WORK TO BE COMPLETED: Please take the lines from the one holding "a request's answer. -/" through the one holding "value => .done node tag value" in the data below and copy them exactly.

• • • • • • •

-- ==== Sys2Proof/Safety.lean ====
section
/-! DEFINITION. The invariants of the part, clause by clause, each kept by every step; and the words in which the obligations speak of
a request's answer. -/

namespace Sys2Proof

/-- The command by which a report arrives. -/
def Report.command (node : Nat) (tag : Byte) : Report → Instr
  | .identAns kind caps => .identAns node tag kind caps
  | .done value => .done node tag value
  | .refused reason => .refused node tag reason
  | .pos value => .pos node tag value
  | .strokeBegin => .strokeBegin node tag
  | .fault code => .fault node tag code
  | .button => .button node tag
  | .presence up => .presence node tag up
  | .guardState isOpen locked => .guardState node tag isOpen locked

namespace Machine

/-! ### Tables and queues -/

/-- The tables have their sizes: 8 lay records, 64 program slots, 12 station slots, 32 event kinds (R1, R27, R109, R142). -/
def State.shaped (s : State) : Prop :=
  s.lays.length = 8 ∧ s.programs.length = 64 ∧ s.slots.length = 12 ∧ s.events.kinds.length = 32

/-- The queues keep their capacities (R53, R55, R111, R138, R176, R180, R186). -/
def State.queuesBounded (s : State) : Prop :=
  s.intake.tickets.length ≤ 4 ∧ s.intake.jobs.length ≤ 32 ∧ s.mgmt.length ≤ 4 ∧ s.link.copies.length ≤ 8 ∧ s.link.credit ≤ 16 ∧
    s.delivery.records.length ≤ 16 ∧ ∀ x ∈ s.slots, x.posted.length ≤ 4

/-- No two Job Map entries have one job number (R55). -/
def State.jobsDistinct (s : State) : Prop := (s.intake.jobs.map JobEntry.job).Nodup

/-- The pieces on the piece list have numbers of their own, below that of the next (log 47), so that the end of a DELIVER finds one piece
(R134). -/
def State.piecesNumbered (s : State) : Prop :=
  (s.delivery.pieces.map Piece.number).Nodup ∧ ∀ p ∈ s.delivery.pieces, p.number < s.delivery.nextPiece

/-! ### Lays -/

/-- The admission order lists each live lay exactly once (R1, R2). -/
def State.orderListsLays (s : State) : Prop :=
  s.order.Nodup ∧ (∀ n ∈ s.order, (s.lay? n).isSome = true) ∧ ∀ n < 8, (s.lay? n).isSome = true → n ∈ s.order

/-- A lay has a hold cause, and a held-from that is not HELD, exactly while it is HELD (R15, R149). -/
def Lay.holdExplained (l : Lay) : Prop :=
  (l.state = .held ↔ l.cause.isSome = true) ∧ (l.state = .held ↔ l.heldFrom.isSome = true) ∧ l.heldFrom ≠ some .held

def State.holdsExplained (s : State) : Prop := ∀ o ∈ s.lays, ∀ l, o = some l → l.holdExplained

/-! ### The gate -/

/-- There is a permit record exactly in OPEN and STROKE, and completed strokes never exceed permits (R96). -/
def Gate.sound (g : Gate) : Prop :=
  (g.permit.isSome = true ↔ g.state = .opened ∨ g.state = .stroke) ∧ g.strokes ≤ g.permits ∧ g.permits ≤ 4294967295 ∧
    (g.state = .opened ∨ g.state = .stroke → g.strokes < g.permits ∨ g.permits = 4294967295)

/-! ### Events -/

/-- A fixed kind has its default class and no other kind has class NOTE (R143). -/
def EventUnit.classesFixed (e : EventUnit) : Prop :=
  ∀ i < 32, (fixedKind i = true → (e.kindAt i).cls = (defaultClasses[i]?).getD .ignore) ∧
    (fixedKind i = false → (e.kindAt i).cls ≠ .note)

/-- No event counter exceeds 65,535 (R144). -/
def EventUnit.countersBounded (e : EventUnit) : Prop := ∀ r ∈ e.kinds, r.counter ≤ 65535

/-- The halt cause is present exactly while the cell is HALTED (R151). -/
def State.haltExplained (s : State) : Prop := s.events.haltCause.isSome = true ↔ s.cell.state = .halted

/-! ### Slots and ports -/

/-- The announced STOP took the tag after that of the order in flight, and the next tag follows both (R112, R116). -/
def Slot.tagsFollow (x : Slot) : Prop :=
  ∀ i, x.inFlight = some i → match x.announced with
    | none => x.nextTag = (i.tag + 1) % 16
    | some a => a.tag = (i.tag + 1) % 16 ∧ x.nextTag = (i.tag + 2) % 16

/-- A slot is UNUSED exactly where it has no configuration; tags are 0 to 15 and follow one another; a STOP is announced only behind an
order in flight (R109, R112, R116). -/
def Slot.sound (x : Slot) : Prop :=
  (x.config = none ↔ x.state = .unused) ∧ x.nextTag < 16 ∧ (∀ i, x.inFlight = some i → i.tag < 16) ∧
    (∀ a, x.announced = some a → a.tag < 16 ∧ x.inFlight.isSome = true) ∧ x.tagsFollow

def State.slotsSound (s : State) : Prop := ∀ x ∈ s.slots, x.sound

/-- Every frame that waits in the output list is that of an order in flight or of an announced STOP, one frame for each: at most two
frames a slot (R181). -/
def State.framesHeld (s : State) : Prop :=
  (∀ f ∈ s.link.output, f.tag ∈ (s.slot f.slot).tags) ∧ (s.link.output.map fun f => (f.slot, f.tag)).Nodup

/-- SUM is set whenever another flag of the port is (R174). -/
def RxFlags.summed (r : RxFlags) : Prop := r.check = true ∨ r.framing = true ∨ r.length = true ∨ r.overrun = true → r.sum = true

def State.flagsSummed (s : State) : Prop := s.link.uFlags.summed ∧ s.link.sFlags.summed

/-! ### The invariant -/

/-- What every step keeps. -/
structure Inv (s : State) : Prop where
  shaped : s.shaped
  queues : s.queuesBounded
  jobs : s.jobsDistinct
  pieces : s.piecesNumbered
  order : s.orderListsLays
  holds : s.holdsExplained
  gate : s.gate.sound
  classes : s.events.classesFixed
  counters : s.events.countersBounded
  halt : s.haltExplained
  slots : s.slotsSound
  frames : s.framesHeld
  flags : s.flagsSummed

/-! ### What no event's work touches -/

/-- The part of the state that a command's own primary effect may change but nothing an event leads to does: the queue of commands,
the reset pin, the management queue, the programs, the ticket queue, the cell parameters, the ports' lock and ring, the U-port's
receive flags, every statistic but copies dropped, the class and the notice bit of each event kind. -/
def State.frame (s : State) :=
  (s.pending, s.resetHeld, s.mgmt, s.programs, s.intake.tickets, s.cell.params, s.link.uLock, s.link.ringUp, s.link.uFlags,
    { s.link.uStats with copiesDropped := 0 }, s.link.sStats, s.events.kinds.map fun r => (r.cls, r.notice))

/-! ### Words of the obligations: events -/

/-- The event whose own effect leaves the state `s` and gives rise to `work`: the work is done in order, what waited for a condition
is taken up until everything has settled, and the idle U-port transmitter takes a frame (R142, R182). -/
def State.after (s : State) (work : List Task) : State := takeFrame (complete (s, work))

/-- A REPORT from a node is received and reaches a slot: not reset, the ring UP, the address in its range, the node configured (R179). -/
def State.hears (s : State) (node k : Nat) : Prop :=
  s.resetHeld = false ∧ s.link.ringUp = true ∧ node ≤ 31 ∧ s.slotAt node = some k

/-- The U-port can receive: not reset, with lock (R183). -/
def State.listens (s : State) : Prop := s.resetHeld = false ∧ s.link.uLock = true

/-- A good REPORT is counted (R179, R184). -/
def State.reported (s : State) : State :=
  { s with link := { s.link with sStats := { s.link.sStats with
      good := bump32 s.link.sStats.good, reports := bump32 s.link.sStats.reports } } }

/-- The copy that is made of a report after the slot has taken it, where the slot's forward flag is on (R180). -/
def State.copyWork (s : State) (k node : Nat) (tag : Byte) (r : Report) : List Task :=
  if (s.slot k).config.any SlotConfig.forward then [.copy ⟨k, node, tag, r⟩] else []

/-! ### Words of the obligations: requests -/

/-- The part takes requests and has none under way: not reset, the U-port with lock, no request and no REPLY waiting (R187). -/
def State.awaitsRequest (s : State) : Prop :=
  s.resetHeld = false ∧ s.link.uLock = true ∧ s.mgmt = [] ∧ s.replyWaits = false

/-- The state in which such a part executes the request of a MGMT frame that arrives: the frame is counted, and the idle transmitter
has taken what waited (R175, R182, R187). -/
def State.taking (s : State) : State :=
  takeFrame { s with link := { s.link with uStats := { s.link.uStats with
    good := bump32 s.link.uStats.good, requests := bump32 s.link.uStats.requests } } }

/-- The REPLY to a request joins the answer list and the idle transmitter takes a frame (R182, R188). -/
def State.answered (s : State) (tag : Byte) (r : Request) (result : Result) (body : List Byte) : State :=
  takeFrame (s.answer (replyFrame tag (encodeRequest r) result body))

/-- The work of a request's event is done and everything has settled before its REPLY is built (R193). -/
def State.worked (s : State) (work : List Task) : State := complete (s, work)

/-- Nothing of the part but its links and its owed notices has changed. -/
def State.sameButLinks (s t : State) : Prop :=
  { t with link := s.link, events := s.events } = s ∧
    t.events.kinds.map (fun r => { r with owed := none }) = s.events.kinds.map (fun r => { r with owed := none }) ∧
    t.events.haltCause = s.events.haltCause ∧ t.events.deferred = s.events.deferred

end Machine

end Sys2Proof
end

• • • • • • •

SOLVED PROBLEM:
a request's answer. -/

namespace Sys2Proof

/-- The command by which a report arrives. -/
def Report.command (node : Nat) (tag : Byte) : Report → Instr
  | .identAns kind caps => .identAns node tag kind caps
  | .done value => .done node tag value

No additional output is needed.